The visit to Lakawn was interesting and profitable. Ten days were spent with the new converts. While my friend, the Prayā, had been busy, the devil had not been idle. One of the princes had threatened to have one of his head men flogged if he joined the Christians. But before we left, a church was organized, with Prayā Sīhanāt as elder.

From Lakawn I took elephants to Chiengmai, and spent the last Sunday of my trip with Nān Inta and the newly organized church of Bethlehem, named after Mr. Wilson’s old church in Pennsylvania. Nān Inta was waiting for me where the road to his village turned off from the main route. On Christmas day following this, Mr. Wilson, Dr. Cheek, and Miss Cole organized yet another church at Mê Dawk Dêng, where Nān Suwan had been doing faithful work. In both these cases the persecution for supposed witchcraft had furnished a good nucleus for the church, which thereafter the Edict of Toleration protected from expulsion.

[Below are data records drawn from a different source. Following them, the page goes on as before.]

-- ==== Sys2Proof/Machine/TslCore.lean ====
section
/-! DEFINITION. Turnstile objects, contexts and translation as the memory of one die holds them (chapter "Turnstiles,
fences and barriers"). -/

namespace Sys2Proof.Machine

/-- The highest VALUE, 2^31 − 1 (R259). -/
def tslMax : Nat := 2 ^ 31 - 1

/-- A fresh object: VALUE as given, flags clear, never signalled (R259, R274). -/
def TslObj.fresh (ctx : Nat) (virt : Option (BitVec 12)) (bank : Option (Fin 8)) (value : Nat) : TslObj :=
  { value := value, ovf := false, poison := false, last := none, waiters := [], retry := [], ctx := ctx, virt := virt,
    bank := bank }

/-! ### One cycle of an object (R261) -/

/-- What an operation or waiter receives. -/
inductive TslResult where
  | proceeds (st : Status)     -- a wait is satisfied or released
  | applied                    -- ADD, SUB or SET took effect
  | saturated                  -- an ADD held VALUE at its highest value (R262)
  | refused                    -- a SUB below zero (R263)
  | poisoned                   -- an ADD, SUB or SET on a poisoned object (R273)
  | queued                     -- a wait joined the list
  | full                       -- a host wait found no waiter record (R264)
deriving DecidableEq, Repr

/-- The order of issuer identifiers: class, die, instance, queue (R264). -/
def issuerKey (i : Issuer) : Nat := ((i.cls.val * 8 + i.die.val) * 65536 + i.inst) * 2 ^ 32 + i.queue

/-- Operations in ascending order of issuer; of one issuer, in the order sent (R261, R265). -/
def insertReq (q : TslReq) : List TslReq → List TslReq
  | [] => [q]
  | x :: rest => if issuerKey q.iss < issuerKey x.iss then q :: x :: rest else x :: insertReq q rest

/-- Sort the operations of a cycle. -/
def sortReqs (l : List TslReq) : List TslReq := l.foldl (fun acc q => insertReq q acc) []

/-- Whether an operation changes VALUE. -/
def opChanges : TslOp → Bool
  | .waitGe _ => false
  | .waitSub _ => false
  | .add _ => true
  | .sub _ => true
  | .set _ => true

/-- Step 2 of R261 for one ADD, SUB or SET (R262, R263). The last signaller records the GSC for classes 0 and 8
(R282). -/
def TslObj.change (o : TslObj) (q : TslReq) (gsc : Nat) : TslObj × TslResult :=
  let last := some { q with step := if q.iss.cls.val = 0 ∨ q.iss.cls.val = 8 then BitVec.ofNat 64 gsc else q.step }
  match q.op with
  | .add v =>
    if tslMax < o.value + v then ({ o with value := tslMax, ovf := true, last := last }, .saturated)
    else ({ o with value := o.value + v, last := last }, .applied)
  | .sub v => if o.value < v then (o, .refused) else ({ o with value := o.value - v, last := last }, .applied)
  | .set v => ({ o with value := v, last := last }, .applied)
  | .waitGe _ => (o, .applied)
  | .waitSub _ => (o, .applied)

/-- Step 2 of R261. -/
def TslObj.changeAll (gsc : Nat) : TslObj → List TslReq → TslObj × List (TslReq × TslResult)
  | o, [] => (o, [])
  | o, q :: rest =>
    let (o1, r) := o.change q gsc
    let (o2, rs) := TslObj.changeAll gsc o1 rest
    (o2, (q, r) :: rs)

/-- Whether a waiting request is a WAIT_GE that a VALUE satisfies (step 3 of R261). -/
def reqGeFits (q : TslReq) (value : Nat) : Bool :=
  match q.op with
  | .waitGe n => decide (n ≤ value)
  | .waitSub _ => false
  | .add _ => false
  | .sub _ => false
  | .set _ => false

/-- Step 4 of R261 over waiting requests, each tagged with whether it is new: WAIT_SUB requests are taken in order until
the first that does not fit. Answers the VALUE left, those that proceed, and those that keep waiting. -/
def takeSubs : Nat → Bool → List (Bool × TslReq) → Nat × List TslReq × List (Bool × TslReq)
  | v, _, [] => (v, [], [])
  | v, stopped, q :: rest =>
    match q.2.op with
    | .waitSub n =>
      if !stopped && decide (n ≤ v) then
        let (v', p, w) := takeSubs (v - n) false rest
        (v', q.2 :: p, w)
      else
        let (v', p, w) := takeSubs v true rest
        (v', p, q :: w)
    | .waitGe _ | .add _ | .sub _ | .set _ =>
      let (v', p, w) := takeSubs v stopped rest
      (v', p, q :: w)

/-- A wait for 0 proceeds in the cycle in which it arrives and changes nothing (R260). -/
def opWaitsForZero : TslOp → Bool
  | .waitGe n => n == 0
  | .waitSub n => n == 0
  | .add _ => false
  | .sub _ => false
  | .set _ => false

/-- The outcome of one cycle of an object: the object, and what each operation or waiter receives. -/
structure Resolution where
  obj : TslObj
  results : List (TslReq × TslResult)
deriving DecidableEq, Repr

/-- One fabric cycle of an object (R261), poisoning having been applied. `hostFree` is the number of host waiter
records that the die has free (R264): a host wait that finds none stays at its head. -/
def TslObj.resolve (o : TslObj) (ops : List TslReq) (gsc hostFree : Nat) : Resolution :=
  if o.poison then
    { obj := o, results := ops.map fun q => (q, if opChanges q.op then .poisoned else .proceeds .poisoned) }
  else
    let arr := sortReqs ops
    let chg := arr.filter fun q => opChanges q.op
    let zero := arr.filter fun q => opWaitsForZero q.op
    let again := chg.any fun q => match q.op with
      | .add _ => true
      | .set _ => true
      | .sub _ => false
      | .waitGe _ => false
      | .waitSub _ => false
    let tried := if again then o.retry.map Waiter.req else []
    let wait := sortReqs (tried ++ arr.filter fun q => !(opChanges q.op) && !(opWaitsForZero q.op))
    let (o1, rs) := TslObj.changeAll gsc o chg
    let all := o1.waiters.map (fun w => (false, w.req)) ++ wait.map fun q => (true, q)
    let ge := (all.filter fun q => reqGeFits q.2 o1.value).map Prod.snd
    let (v, subs, rest) := takeSubs o1.value false (all.filter fun q => !(reqGeFits q.2 o1.value))
    let kept := (rest.filter fun q => !q.1).map Prod.snd
    let fresh := (rest.filter fun q => q.1).map Prod.snd
    let (lst, rty) := fresh.foldl (fun (acc : List TslReq × List TslReq) q =>
      if q.iss.cls.val = 8 ∧ hostFree ≤ (acc.1.filter fun x => x.iss.cls.val == 8).length then (acc.1, acc.2 ++ [q])
      else (acc.1 ++ [q], acc.2)) ([], [])
    { obj := { o1 with value := v, waiters := (kept ++ lst).map Waiter.mk,
                       retry := (if again then [] else o1.retry) ++ rty.map Waiter.mk },
      results := rs ++ zero.map (fun q => (q, .proceeds .ok)) ++ ge.map (fun q => (q, .proceeds .ok)) ++
        subs.map (fun q => (q, .proceeds .ok)) ++ lst.map (fun q => (q, .queued)) ++
        rty.map fun q => (q, .full) }

/-! ### The memory of a die -/

/-- An allocated object by physical number. -/
def Tsl.obj (t : Tsl) (n : Nat) : Option TslObj := sLookup t.objs n

/-- The memory with an object set. -/
def Tsl.setObj (t : Tsl) (n : Nat) (o : TslObj) : Tsl := { t with objs := sInsert t.objs n o }

/-- The memory with objects freed. -/
def Tsl.freeObjs (t : Tsl) (ns : List Nat) : Tsl := { t with objs := ns.foldl sErase t.objs }

/-- A context in existence. -/
def Tsl.ctx (t : Tsl) (c : Nat) : Option TslCtx := sLookup t.ctxs c

/-- A VALID translation entry (Table 10.5). -/
def TslCtx.entry (c : TslCtx) (v : BitVec 12) : Option TslEntry := (c.table.find? fun e => e.1 == v).map Prod.snd

/-- The physical object that a virtual number resolves to for a stripe step (R270, R271). An imported entry resolves
while the object it names is allocated. -/
def Tsl.translate (t : Tsl) (ctx : Nat) (v : BitVec 12) (stepSeq : Nat) : Option Nat :=
  match t.ctx ctx with
  | none => none
  | some c =>
    match c.entry v with
    | none => none
    | some e =>
      let n := if e.banked then e.base + stepSeq % 8 else e.base
      if (t.obj n).isSome then some n else none

/-- Physical objects that an entry owns. -/
def TslEntry.owns (e : TslEntry) : List Nat :=
  if e.imported then [] else if e.banked then (List.range 8).map fun i => e.base + i else [e.base]

/-- Physical objects that a context owns on the die. -/
def TslCtx.owned (c : TslCtx) : List Nat := c.table.flatMap fun e => e.2.owns

/-- Free objects outside context 0 (TSL_STATUS.FREE). -/
def Tsl.free (t : Tsl) : Nat := 15360 - (t.objs.filter fun e => decide (1024 ≤ e.1)).length

/-- The lowest n consecutive free physical numbers from lo below hi: a banked entry takes 8 (Table 10.5). DESIGN
CHOICE, entry 8: the manual does not say which free object is taken. `fuel` bounds the search. -/
def findRun (objs : SMap TslObj) (n hi : Nat) : Nat → Nat → Option Nat
  | 0, _ => none
  | fuel + 1, p =>
    if hi < p + n then none
    else match (List.range n).find? fun i => (sLookup objs (p + n - 1 - i)).isSome with
      | none => some p
      | some i => findRun objs n hi fuel (p + n - i)

/-- Objects of context 0 lie below 1,024, all others above (R259, R269). -/
def Tsl.findFree (t : Tsl) (ctx n : Nat) : Option Nat :=
  if ctx = 0 then findRun t.objs n 1024 (t.objs.length + 1) 0 else findRun t.objs n 16384 (t.objs.length + 1) 1024

/-- Allocate an entry of a context: a banked one takes 8 objects, all with the given VALUE. None without room: a
context owns at most 4,096 objects on a die (R269). -/
def Tsl.map (t : Tsl) (ctx : Nat) (v : BitVec 12) (banked : Bool) (value : Nat) : Option Tsl :=
  match t.ctx ctx with
  | none => none
  | some c =>
    let n := if banked then 8 else 1
    if 4096 < c.owned.length + n then none
    else match t.findFree ctx n with
      | none => none
      | some b =>
        let objs := (List.range n).foldl (fun m i =>
          sInsert m (b + i) (TslObj.fresh ctx (some v) (if banked then some (Fin.ofNat 8 i) else none) value)) t.objs
        some { t with objs := objs,
                      ctxs := sInsert t.ctxs ctx
                        { c with table := c.table ++ [(v, { base := b, banked := banked, imported := false })] } }

/-- An imported entry: it names an object of the owning function's context on the same die (R270). -/
def Tsl.importEntry (t : Tsl) (ctx : Nat) (v : BitVec 12) (base : Nat) : Tsl :=
  match t.ctx ctx with
  | none => t
  | some c => { t with ctxs := sInsert t.ctxs ctx
                        { c with table := c.table ++ [(v, { base := base, banked := false, imported := true })] } }

/-- Waiters, and retried host heads, of some objects, in ascending physical order. -/
def Tsl.waitersOf (t : Tsl) (ns : List Nat) : List TslReq :=
  (t.objs.filter fun e => ns.contains e.1).flatMap fun e => (e.2.waiters ++ e.2.retry).map Waiter.req

/-- Mark the objects of a context with POISON and release their waiters (R273). Answers the released waiters. -/
def Tsl.poison (t : Tsl) (ctx : Nat) : Tsl × List TslReq :=
  match t.ctx ctx with
  | none => (t, [])
  | some c =>
    let own := c.owned
    ({ t with objs := t.objs.map fun e =>
        if own.contains e.1 then (e.1, { e.2 with poison := true, waiters := [], retry := [] }) else e },
      t.waitersOf own)

/-- Free every object of a context and remove it (R277). Answers the waiters that its objects still had. -/
def Tsl.destroy (t : Tsl) (ctx : Nat) : Tsl × List TslReq :=
  match t.ctx ctx with
  | none => (t, [])
  | some c =>
    let own := c.owned
    ({ t.freeObjs own with ctxs := sErase t.ctxs ctx }, t.waitersOf own)

/-- Set every banked object of one bank of a context to 0 (R272). Waiters that WAIT_GE 0 or WAIT_SUB 0 never join the
list, so none is released. -/
def Tsl.bankReset (t : Tsl) (ctx k : Nat) : Tsl :=
  { t with objs := t.objs.map fun e =>
      if e.2.ctx = ctx ∧ e.2.bank = some (Fin.ofNat 8 k) then (e.1, { e.2 with value := 0 }) else e }

/-- Set every object of a context to 0 (R275). -/
def Tsl.zero (t : Tsl) (ctx : Nat) : Tsl :=
  { t with objs := t.objs.map fun e => if e.2.ctx = ctx then (e.1, { e.2 with value := 0 }) else e }

/-- Host waiter records in use on the die (R264). -/
def Tsl.hostWaiters (t : Tsl) : Nat :=
  (t.objs.map fun e => (e.2.waiters.filter fun w => w.req.iss.cls.val == 8).length).sum

/-- Remove the waiters of an issuer, whose work was cancelled (R275, R326). -/
def Tsl.cancel (t : Tsl) (p : TslReq → Bool) : Tsl :=
  { t with objs := t.objs.map fun e => (e.1, { e.2 with waiters := e.2.waiters.filter fun w => !p w.req,
                                                         retry := e.2.retry.filter fun w => !p w.req }) }

/-! ### Capture and dump (R282, R283) -/

/-- The object that TSL_SEL selects: by physical number, or by context, virtual number and bank. -/
def Tsl.select (t : Tsl) (w : Word) : Option TslObj :=
  if bit w 31 then
    match t.ctx (bits w 27 20) with
    | none => none
    | some c =>
      match c.entry (BitVec.ofNat 12 (bits w 11 0)) with
      | none => none
      | some e => t.obj (if e.banked then e.base + bits w 30 28 else e.base)
  else t.obj (bits w 13 0)

/-- Whether an object is named by an import in some context of the die. -/
def Tsl.isImported (t : Tsl) (n : Nat) : Bool :=
  t.ctxs.any fun c => c.2.table.any fun e => e.2.imported && e.2.base == n

/-- KIND and N of a waiter. -/
def opWaitKind : TslOp → Nat × Nat
  | .waitGe n => (0, n)
  | .waitSub n => (1, n)
  | .add v => (0, v)
  | .sub v => (0, v)
  | .set v => (0, v)

/-- A waiter record of a dump (16 bytes). -/
def waiterRecord (q : TslReq) : List Byte :=
  leBytes 4 (opWaitKind q.op).2 ++ [BitVec.ofNat 8 (opWaitKind q.op).1, BitVec.ofNat 8 q.iss.cls.val,
    BitVec.ofNat 8 q.iss.die.val, 0] ++ leBytes 2 q.iss.inst ++ leBytes 2 q.opIx.toNat ++ leBytes 4 q.iss.queue

/-- An object record of a dump (Table 10.9). -/
def objRecord (n : Nat) (o : TslObj) (imported : Bool) : List Byte :=
  let (lc, ld, li, lo, lq, ls) := match o.last with
    | some q => (q.iss.cls.val, q.iss.die.val, q.iss.inst, q.opIx.toNat, q.iss.queue, q.step.toNat)
    | none => (0xFF, 0, 0, 0xFFFF, 0xFFFF_FFFF, 0)
  leBytes 2 n ++ [BitVec.ofNat 8 o.ctx,
    BitVec.ofNat 8 (b2n o.ovf + 2 * b2n o.poison + 4 * b2n o.bank.isSome + 8 * b2n imported)] ++
    leBytes 2 ((o.virt.map BitVec.toNat).getD 0xFFFF) ++
    [BitVec.ofNat 8 ((o.bank.map Fin.val).getD 0xFF), 0] ++ leBytes 4 o.value ++
    leBytes 2 o.waiters.length ++ [BitVec.ofNat 8 lc, BitVec.ofNat 8 ld] ++ leBytes 2 li ++
    leBytes 2 lo ++ leBytes 4 lq ++ leBytes 8 ls

/-- The records of a die's dump, each with whether it is an object record. -/
def Tsl.records (t : Tsl) : List (Bool × List Byte) :=
  t.objs.flatMap fun e => (true, objRecord e.1 e.2 (t.isImported e.1)) ::
    e.2.waiters.map fun w => (false, waiterRecord w.req)

/-- The records that fit a buffer, and whether all do. -/
def takeRecords : Nat → List (Bool × List Byte) → List (Bool × List Byte) × Bool
  | _, [] => ([], false)
  | room, r :: rest =>
    if r.2.length ≤ room then
      let (l, t) := takeRecords (room - r.2.length) rest
      (r :: l, t)
    else ([], true)

/-- One die's part of a dump in a buffer, and whether it was cut short (Table 10.8). -/
def Tsl.dumpDie (t : Tsl) (die : DieIx) (freeze : Bool) (step : Dword) (room : Nat) : List Byte × Bool :=
  if room < 64 then ([], true)
  else
    let (rs, cut) := takeRecords (room - 64) t.records
    let objs := (rs.filter fun r => r.1).length
    let body := rs.flatMap Prod.snd
    (leBytes 4 0x4C53_5444 ++ leBytes 2 1 ++ [BitVec.ofNat 8 die.val, BitVec.ofNat 8 (b2n freeze + 2 * b2n cut)] ++
      leBytes 8 step.toNat ++ leBytes 4 objs ++ leBytes 4 (rs.length - objs) ++ leBytes 4 (64 + body.length) ++
      List.replicate 36 0 ++ body, cut)

end Sys2Proof.Machine
end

All the departments of our work, medical, educational, evangelistic, were prospering. Nān Tā, the long-time wanderer, was becoming a power second only to Nān Inta, and destined ultimately to surpass him. Like him, he was a man of fine address and bearing, and a good Buddhist scholar; but he was much younger. Being, moreover, the son of a Prayā—the highest grade of Lāo officers—he had an influence with the nobility such as no other of our Christians had. In the church he began to show a capacity and power such as probably no other person has exercised.

Meanwhile Mr. Wilson was working on plans for a building for the Girls’ High School. Already the school numbered forty-two pupils, but with no place in which to teach them save the teacher’s house. The season had been very hard on Miss Campbell’s health. She was very young, and had come direct to Chiengmai from the seminary without any period of rest, and with a constitution by no means robust. The mission voted her a trip to Bangkok for rest. Little did we think when we bade her good-bye that we should see her face no more.